Duas bisnetas de Sousa Mendes, colocam flores no monumento
da Estação do Parque, do metro de Lisboa 

Por incrível que pareça, Aristides de Sousa Mendes só foi reabilitado nos anos 80 do século XX, e muito por pressão exterior. Foi primeiro elogiado nos Estados Unidos e em Israel. Foi considerado o justo entre os justos.

Em Israel, mais precisamente em Jerusalém, foi feita uma alameda chamada de Alameda dos Justos, onde foram plantadas cerca de dez mil árvores, uma por cada justo que Sousa Mendes ajudou durante a II Guerra. Em 1987 foi ali plantada, em presença dos filhos uma árvore em homenagem a Aristides de Sousa Mendes.

Só a 18 de março de 1988, sob iniciativa do então deputado Jaime Gama, Assembleia da República aprovou, por unanimidade, a reintegração de Aristides de Sousa Mendes na carreira diplomática, a título póstumo, em categoria nunca inferior àquela que teria direito se não fosse demitido compulsivamente.

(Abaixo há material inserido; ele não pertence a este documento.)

/-- Byte `i` of group `k` within `n` groups from an address and an offset on. -/
theorem getElem?_lineGroups (p : Params) (m : Memory) (addr off : Nat) {n k i : Nat} (hk : k < n)
    (hi : i < p.bpr + 2) :
    (lineGroups p m addr off n)[k * (p.bpr + 2) + i]? = (lineGroup p m (addr + k) (off + k * p.bpr))[i]? := by
  induction n generalizing addr off k with
  | zero => exact absurd hk (Nat.not_lt_zero k)
  | succ n ih =>
    rw [lineGroups_succ]
    cases k with
    | zero => simp [List.getElem?_append_left, hi]
    | succ k =>
      have position : (k + 1) * (p.bpr + 2) + i = (lineGroup p m addr off).length + (k * (p.bpr + 2) + i) := by
        rw [length_lineGroup, Nat.succ_mul]
        omega
      have offset : off + p.bpr + k * p.bpr = off + (k + 1) * p.bpr := by
        rw [Nat.succ_mul]
        omega
      rw [position, List.getElem?_append_right (Nat.le_add_right ..), Nat.add_sub_cancel_left,
        ih (addr + 1) (off + p.bpr) (Nat.lt_of_succ_lt_succ hk), offset, Nat.add_right_comm, Nat.add_assoc]

/-- R83. -/
@[simp] theorem length_writeFrame (p : Params) (m : Memory) (l n r : Nat) :
    (writeFrame p m l n r).length = 2 + n * (p.bpr + 2) := by
  rw [writeFrame, List.length_cons, List.length_append, length_lineGroups, List.length_singleton]
  omega

theorem writeFrame_mode (p : Params) (m : Memory) (l n r : Nat) : (writeFrame p m l n r)[0]? = some p.modeWrite := rfl

theorem writeFrame_trailer (p : Params) (m : Memory) (l n r : Nat) :
    (writeFrame p m l n r)[1 + n * (p.bpr + 2)]? = some pad := by
  simp [writeFrame, Nat.add_comm 1]

/-- Byte `i` of group `k` of a frame; its address is that of line `l + k`, its data is `k` rows after row `r` (R84). -/
theorem writeFrame_group (p : Params) (m : Memory) (l r : Nat) {n k i : Nat} (hk : k < n) (hi : i < p.bpr + 2) :
    (writeFrame p m l n r)[1 + k * (p.bpr + 2) + i]? =
      (lineGroup p m (l + k) ((r - 1) * p.bpr + k * p.bpr))[i]? := by
  have inside : k * (p.bpr + 2) + i < n * (p.bpr + 2) :=
    calc k * (p.bpr + 2) + i < (k + 1) * (p.bpr + 2) := by rw [Nat.succ_mul]; omega
      _ ≤ n * (p.bpr + 2) := Nat.mul_le_mul_right _ hk
  rw [writeFrame, Nat.add_assoc, Nat.add_comm 1, List.getElem?_cons_succ,
    List.getElem?_append_left (by simpa using inside), getElem?_lineGroups p m _ _ hk hi]

/-- Settles O28: every listed position is a byte of one line group, placed by `writeFrame_group`, or an end of the
frame. -/
theorem writeFrameIsLaidOutAsTheSpecSays : Obligations.WriteFrameIsLaidOutAsTheSpecSays := by
  unfold Obligations.WriteFrameIsLaidOutAsTheSpecSays
  intro p m l n r
  refine ⟨length_writeFrame p m l n r, rfl, writeFrame_mode p m l n r,
    fun k hk => ⟨?address, fun j hj => ?data, ?trailer⟩, writeFrame_trailer p m l n r⟩
  case address => exact (writeFrame_group p m l r hk (Nat.succ_pos _)).trans (lineGroup_address ..)
  case data =>
    have position : 2 + k * (p.bpr + 2) + j = 1 + k * (p.bpr + 2) + (j + 1) := by omega
    rw [position, writeFrame_group p m l r hk (by omega), lineGroup_data p m _ _ hj, Nat.add_assoc]
  case trailer => exact (writeFrame_group p m l r hk (Nat.lt_succ_self _)).trans (lineGroup_trailer ..)

end Sys2Proof.Machine

/-! SUPPORT. The bit codec (40_bit_codec.md R100, R102): the staged form of R101 puts each bit where R100 says, so `rev8`
is the library's `BitVec.reverse` on bytes, and its laws follow bit by bit. -/

namespace Sys2Proof.Machine

/-- R100 of the staged form: the three swaps of R101 followed for each of the eight positions. -/
theorem getLsbD_rev8 (b : Byte) {i : Nat} (hi : i < 8) : (rev8 b).getLsbD i = b.getLsbD (7 - i) := by
  interval_cases i <;> simp [rev8]

theorem rev8_eq_reverse (b : Byte) : rev8 b = b.reverse :=
  BitVec.eq_of_getLsbD_eq fun i hi => by
    rw [getLsbD_rev8 b hi, BitVec.getLsbD_reverse, BitVec.getMsbD_eq_getLsbD]
    simp [hi]

/-- R102 (a). -/
@[simp] theorem rev8_rev8 (b : Byte) : rev8 (rev8 b) = b := by
  rw [rev8_eq_reverse, rev8_eq_reverse, BitVec.reverse_reverse_eq]

/-- R102 (b). -/
theorem rev8_bijective : Function.Bijective rev8 := Function.Involutive.bijective rev8_rev8

@[simp] theorem rev8_and (b c : Byte) : rev8 (b &&& c) = rev8 b &&& rev8 c :=
  BitVec.eq_of_getLsbD_eq fun i hi => by simp only [BitVec.getLsbD_and, getLsbD_rev8 _ hi]

@[simp] theorem rev8_or (b c : Byte) : rev8 (b ||| c) = rev8 b ||| rev8 c :=
  BitVec.eq_of_getLsbD_eq fun i hi => by simp only [BitVec.getLsbD_or, getLsbD_rev8 _ hi]

@[simp] theorem rev8_xor (b c : Byte) : rev8 (b ^^^ c) = rev8 b ^^^ rev8 c :=
  BitVec.eq_of_getLsbD_eq fun i hi => by simp only [BitVec.getLsbD_xor, getLsbD_rev8 _ hi]

@[simp] theorem rev8_not (b : Byte) : rev8 (~~~b) = ~~~(rev8 b) :=
  BitVec.eq_of_getLsbD_eq fun i hi => by
    have mirrored : 7 - i < 8 := by omega
    simp only [BitVec.getLsbD_not, getLsbD_rev8 _ hi, hi, mirrored]

/-- The byte that reads the same from both ends and has the given low nibble. -/
def mirrorByte (low : BitVec 4) : Byte := low.reverse ++ low

/-- The low nibble of a fixed point determines it: its high nibble is the low one reversed. -/
theorem eq_mirrorByte_of_rev8_eq_self {b : Byte} (h : rev8 b = b) : b = mirrorByte (b.setWidth 4) := by
  refine BitVec.eq_of_getLsbD_eq fun i hi => ?_
  rw [mirrorByte, BitVec.getLsbD_append]
  split
  case isTrue low => simp [low]
  case isFalse high =>
    have mirrored : b.getLsbD i = b.getLsbD (7 - i) := by rw [← getLsbD_rev8 b hi, h]
    have inHigh : i - 4 < 4 := by omega
    have position : 4 - 1 - (i - 4) = 7 - i := by omega
    have inLow : 7 - i < 4 := by omega
    rw [mirrored, BitVec.getLsbD_reverse, BitVec.getMsbD_eq_getLsbD, position]
    simp [inHigh, inLow]

/-- The sixteen bytes R102 (c) lists, one for each low nibble. -/
def fixedBytes : List Byte :=
  [0x00, 0x18, 0x24, 0x3C, 0x42, 0x5A, 0x66, 0x7E, 0x81, 0x99, 0xA5, 0xBD, 0xC3, 0xDB, 0xE7, 0xFF]

theorem mirrorByte_mem_fixedBytes : ∀ low : BitVec 4, mirrorByte low ∈ fixedBytes := by decide

theorem rev8_eq_self_of_mem_fixedBytes : ∀ b ∈ fixedBytes, rev8 b = b := by decide

/-- R102 (c). -/
theorem rev8_eq_self_iff (b : Byte) : rev8 b = b ↔ b ∈ fixedBytes where
  mp h := by
    rw [eq_mirrorByte_of_rev8_eq_self h]
    exact mirrorByte_mem_fixedBytes _
  mpr := rev8_eq_self_of_mem_fixedBytes b

/-- Settles O47: the staged form puts every bit where R100 says. -/
theorem revEightReversesTheBits : Obligations.RevEightReversesTheBits := by
  unfold Obligations.RevEightReversesTheBits
  exact fun b _ hi => getLsbD_rev8 b hi

/-- Settles O48: each law of R102 from its lemma; the three line numbers of (e) are evaluated. -/
theorem revEightLaws : Obligations.RevEightLaws := by
  unfold Obligations.RevEightLaws
  obtain ⟨injective, surjective⟩ := rev8_bijective
  exact ⟨rev8_rev8, fun _ _ h => injective h, surjective, rev8_eq_self_iff,
    fun b c => ⟨rev8_and b c, rev8_or b c, rev8_xor b c, rev8_not b⟩, by decide⟩

end Sys2Proof.Machine

/-! SUPPORT. What one write leaves in a buffer, byte by byte and bit by bit, and which operands a command refuses: the
facts that both buffer families rest on (20_memory.md R50, R54, R62). -/

namespace Sys2Proof.Machine

theorem Memory.read_write_same {m : Memory} (a : Nat) (v : Byte) (h : m.wf = true) : (m.write a v).read a = v := by
  rw [Memory.read_write a a v h, if_pos rfl]

theorem Memory.read_write_ne {m : Memory} {a b : Nat} (v : Byte) (h : m.wf = true) (hb : b ≠ a) :
    (m.write a v).read b = m.read b := by
  rw [Memory.read_write a b v h, if_neg hb.symm]

/-- The mask of one pixel. -/
theorem getLsbD_one_shiftLeft {bit : Nat} (hbit : bit < 8) (i : Nat) :
    ((1 : Byte) <<< bit).getLsbD i = decide (i = bit) := by
  have single : (1 : Byte) <<< bit = BitVec.twoPow 8 bit := (BitVec.twoPow_eq 8 bit).symm
  rw [single, BitVec.getLsbD_twoPow]
  simp [hbit, eq_comm]

/-- R54: writing one pixel changes its own bit and no other bit of the byte. -/
theorem getLsbD_putPixel (v : Byte) (white : Bool) {bit : Nat} (hbit : bit < 8) (i : Nat) :
    (putPixel v bit white).getLsbD i = if i = bit then white else v.getLsbD i := by
  cases white with
  | true =>
    simp only [putPixel, if_true, BitVec.getLsbD_or, getLsbD_one_shiftLeft hbit]
    by_cases hi : i = bit <;> simp [hi]
  | false =>
    have inside : v.getLsbD i = true → i < 8 := BitVec.lt_of_getLsbD
    simp only [putPixel, Bool.false_eq_true, if_false, BitVec.getLsbD_and, BitVec.getLsbD_not,
      getLsbD_one_shiftLeft hbit]
    by_cases hi : i = bit
    · simp [hi]
    · simpa [hi] using inside

/-- R54: the byte that holds a pixel, read back after the pixel was written. -/
theorem getLsbD_read_write_putPixel {m : Memory} (a : Nat) (white : Bool) {bit : Nat} (h : m.wf = true)
    (hbit : bit < 8) (i : Nat) :
    ((m.write a (putPixel (m.read a) bit white)).read a).getLsbD i =
      if i = bit then white else (m.read a).getLsbD i := by
  rw [Memory.read_write_same a _ h, getLsbD_putPixel _ white hbit]

/-- R50: a pixel's bit is one of the eight of its byte. -/
theorem colBit_lt (col : U16) : colBit col < 8 := by
  unfold colBit
  omega

/-- R75: the encodings of `bool8` that have no meaning. -/
theorem bool8_of_reserved {b : Byte} (h0 : b ≠ 0x00) (h1 : b ≠ 0x01) : bool8 b = none := by
  rw [bool8, if_neg h0, if_neg h1]

/-- R71: the two encodings of `bool8` that have one. -/
theorem bool8_of_legal {b : Byte} (h : b = 0x00 ∨ b = 0x01) : bool8 b = some (b == 0x01) := by
  rcases h with rfl | rfl <;> rfl

/-- R62, the failing side of `inRange_iff`. -/
theorem inRange_eq_false_iff (v : U16) (n : Nat) : inRange v n = false ↔ v.toNat < 1 ∨ n < v.toNat := by
  rw [← Bool.not_eq_true, inRange_iff]
  omega

/-- R62: a byte index in range names a byte of a row. -/
theorem byteIndex_inside {p : Params} {idx : U16} (h : inRange idx p.bpr = true) : idx.toNat - 1 < p.bpr := by
  obtain ⟨hlo, hhi⟩ := (inRange_iff ..).1 h
  omega

end Sys2Proof.Machine

/-! SUPPORT. The line buffer commands (41_line_buffer.md): what `exec` answers for each, one lemma per branch of its
meaning, and how each is encoded. -/

namespace Sys2Proof.Machine

/-! ### Encodings (30_encoding.md R72, R73) -/

theorem decode_lbSetPixel_bytes (col : U16) (white : Byte) :
    decode (0x10 :: (u16Bytes col ++ [white])) = .ok (.lbSetPixel col white, []) := by
  simp [decode, u16Bytes, -BitVec.ofNat_toNat]

theorem decode_lbSetByte_bytes (idx : U16) (value : Byte) :
    decode (0x11 :: (u16Bytes idx ++ [value])) = .ok (.lbSetByte idx value, []) := by
  simp [decode, u16Bytes, -BitVec.ofNat_toNat]

theorem decode_lbCopyByte_bytes (src dst : U16) :
    decode (0x12 :: (u16Bytes src ++ u16Bytes dst)) = .ok (.lbCopyByte src dst, []) := by
  simp [decode, u16Bytes, -BitVec.ofNat_toNat]

/-! ### LB.SETPIXEL (R111) -/

theorem exec_lbSetPixel_of_reserved {white : Byte} (col : U16) (s : State) (h : bool8 white = none) :
    exec (.lbSetPixel col white) s = .next (setIll s) := by
  simp [exec, execLbSetPixel, h]

theorem exec_lbSetPixel_of_out_of_range {col : U16} {white : Byte} {w : Bool} {s : State} (h : bool8 white = some w)
    (hc : inRange col s.params.width = false) : exec (.lbSetPixel col white) s = .next (setDrop true s) := by
  simp [exec, execLbSetPixel, h, hc]

theorem exec_lbSetPixel_of_in_range {col : U16} {white : Byte} {w : Bool} {s : State}
    (hg : s.params.geometryOk = true) (h : bool8 white = some w) (hc : inRange col s.params.width = true) :
    exec (.lbSetPixel col white) s = .next (setDrop false (s.withMem .lb
      (s.lb.write (colByte col) (putPixel (s.lb.read (colByte col)) (colBit col) w)))) := by
  have inside : colByte col < spaceLen s.params .lb := colByte_inside hg hc
  simp [exec, execLbSetPixel, h, hc, writePixel_inside inside]

/-- Settles O12: one lemma per branch of the command; in range, the byte of the pixel is rewritten with `putPixel`, so
`getLsbD_read_write_putPixel` gives its bits and `Memory.read_write_ne` the other bytes. -/
theorem lbSetPixelWritesOneBit : Obligations.LbSetPixelWritesOneBit := by
  unfold Obligations.LbSetPixelWritesOneBit
  intro s col white hg
  refine ⟨decode_lbSetPixel_bytes col white, fun h0 h1 => ?reserved, fun hw hc => ?dropped,
    fun hw hlo hhi hwf => ?written⟩
  case reserved => exact exec_lbSetPixel_of_reserved col s (bool8_of_reserved h0 h1)
  case dropped => exact exec_lbSetPixel_of_out_of_range (bool8_of_legal hw) ((inRange_eq_false_iff ..).2 hc)
  case written =>
    have bits := getLsbD_read_write_putPixel (colByte col) (white == 0x01) hwf (colBit_lt col)
    exact ⟨_, exec_lbSetPixel_of_in_range hg (bool8_of_legal hw) ((inRange_iff ..).2 ⟨hlo, hhi⟩), rfl,
      (bits _).trans (if_pos rfl), fun i hi => (bits i).trans (if_neg hi), fun a ha => Memory.read_write_ne _ hwf ha⟩

/-! ### LB.SETBYTE (R112) -/

theorem exec_lbSetByte_of_out_of_range {idx : U16} {s : State} (value : Byte)
    (h : inRange idx s.params.bpr = false) : exec (.lbSetByte idx value) s = .next (setDrop true s) := by
  simp [exec, execLbSetByte, h]

theorem exec_lbSetByte_of_in_range {idx : U16} {s : State} (value : Byte) (h : inRange idx s.params.bpr = true) :
    exec (.lbSetByte idx value) s = .next (setDrop false (s.withMem .lb (s.lb.write (idx.toNat - 1) value))) := by
  have inside : idx.toNat - 1 < spaceLen s.params .lb := byteIndex_inside h
  simp [exec, execLbSetByte, h, writeByte_inside inside]

/-- Settles O13: out of range only `DROP` is set; in range one byte is written, which reads back as written. -/
theorem lbSetByteWritesOneByte : Obligations.LbSetByteWritesOneByte := by
  unfold Obligations.LbSetByteWritesOneByte
  intro s idx value _
  refine ⟨decode_lbSetByte_bytes idx value, fun hout => ?dropped, fun hlo hhi hwf => ?written⟩
  case dropped => exact exec_lbSetByte_of_out_of_range value ((inRange_eq_false_iff ..).2 hout)
  case written =>
    exact ⟨_, exec_lbSetByte_of_in_range value ((inRange_iff ..).2 ⟨hlo, hhi⟩), rfl,
      Memory.read_write_same _ value hwf, fun a ha => Memory.read_write_ne value hwf ha⟩

/-! ### LB.COPYBYTE (R113) -/

theorem exec_lbCopyByte_of_out_of_range {src dst : U16} {s : State}
    (h : inRange src s.params.bpr = false ∨ inRange dst s.params.bpr = false) :
    exec (.lbCopyByte src dst) s = .next (setDrop true s) := by
  cases hsrc : inRange src s.params.bpr with
  | false => simp [exec, execLbCopyByte, hsrc]
  | true =>
    have hdst : inRange dst s.params.bpr = false := h.resolve_left (by simp [hsrc])
    simp [exec, execLbCopyByte, hsrc, hdst]

theorem exec_lbCopyByte_of_in_range {src dst : U16} {s : State} (hsrc : inRange src s.params.bpr = true)
    (hdst : inRange dst s.params.bpr = true) :
    exec (.lbCopyByte src dst) s =
      .next (setDrop false (s.withMem .lb (s.lb.write (dst.toNat - 1) (s.lb.read (src.toNat - 1))))) := by
  have readInside : src.toNat - 1 < spaceLen s.params .lb := byteIndex_inside hsrc
  have writeInside : dst.toNat - 1 < spaceLen s.params .lb := byteIndex_inside hdst
  simp [exec, execLbCopyByte, hsrc, hdst, copyByte_inside readInside writeInside]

Decreto do DR, que iliba Aristides de Sousa Mendes

Também o arquiduque Otto da Áustria, em maio de 1968, lhe dirigiu uma longa carta profundamente comovido, citando toda a ajuda prestada pelo então cônsul, a si próprio e à sua família.

Finalmente, em 1 de outubro de 1986, o Estado Português pede oficialmente desculpa pela injustiça cometida sobre o ex-cônsul, quando o Presidente da República condecora Aristides de Sousa Mendes, a título póstumo, com a Ordem da Liberdade, que é entregue pessoalmente à família de Aristides na embaixada portuguesa em Washington em 19 de maio de 1987.





Assim, 49 anos depois, fez-se justiça.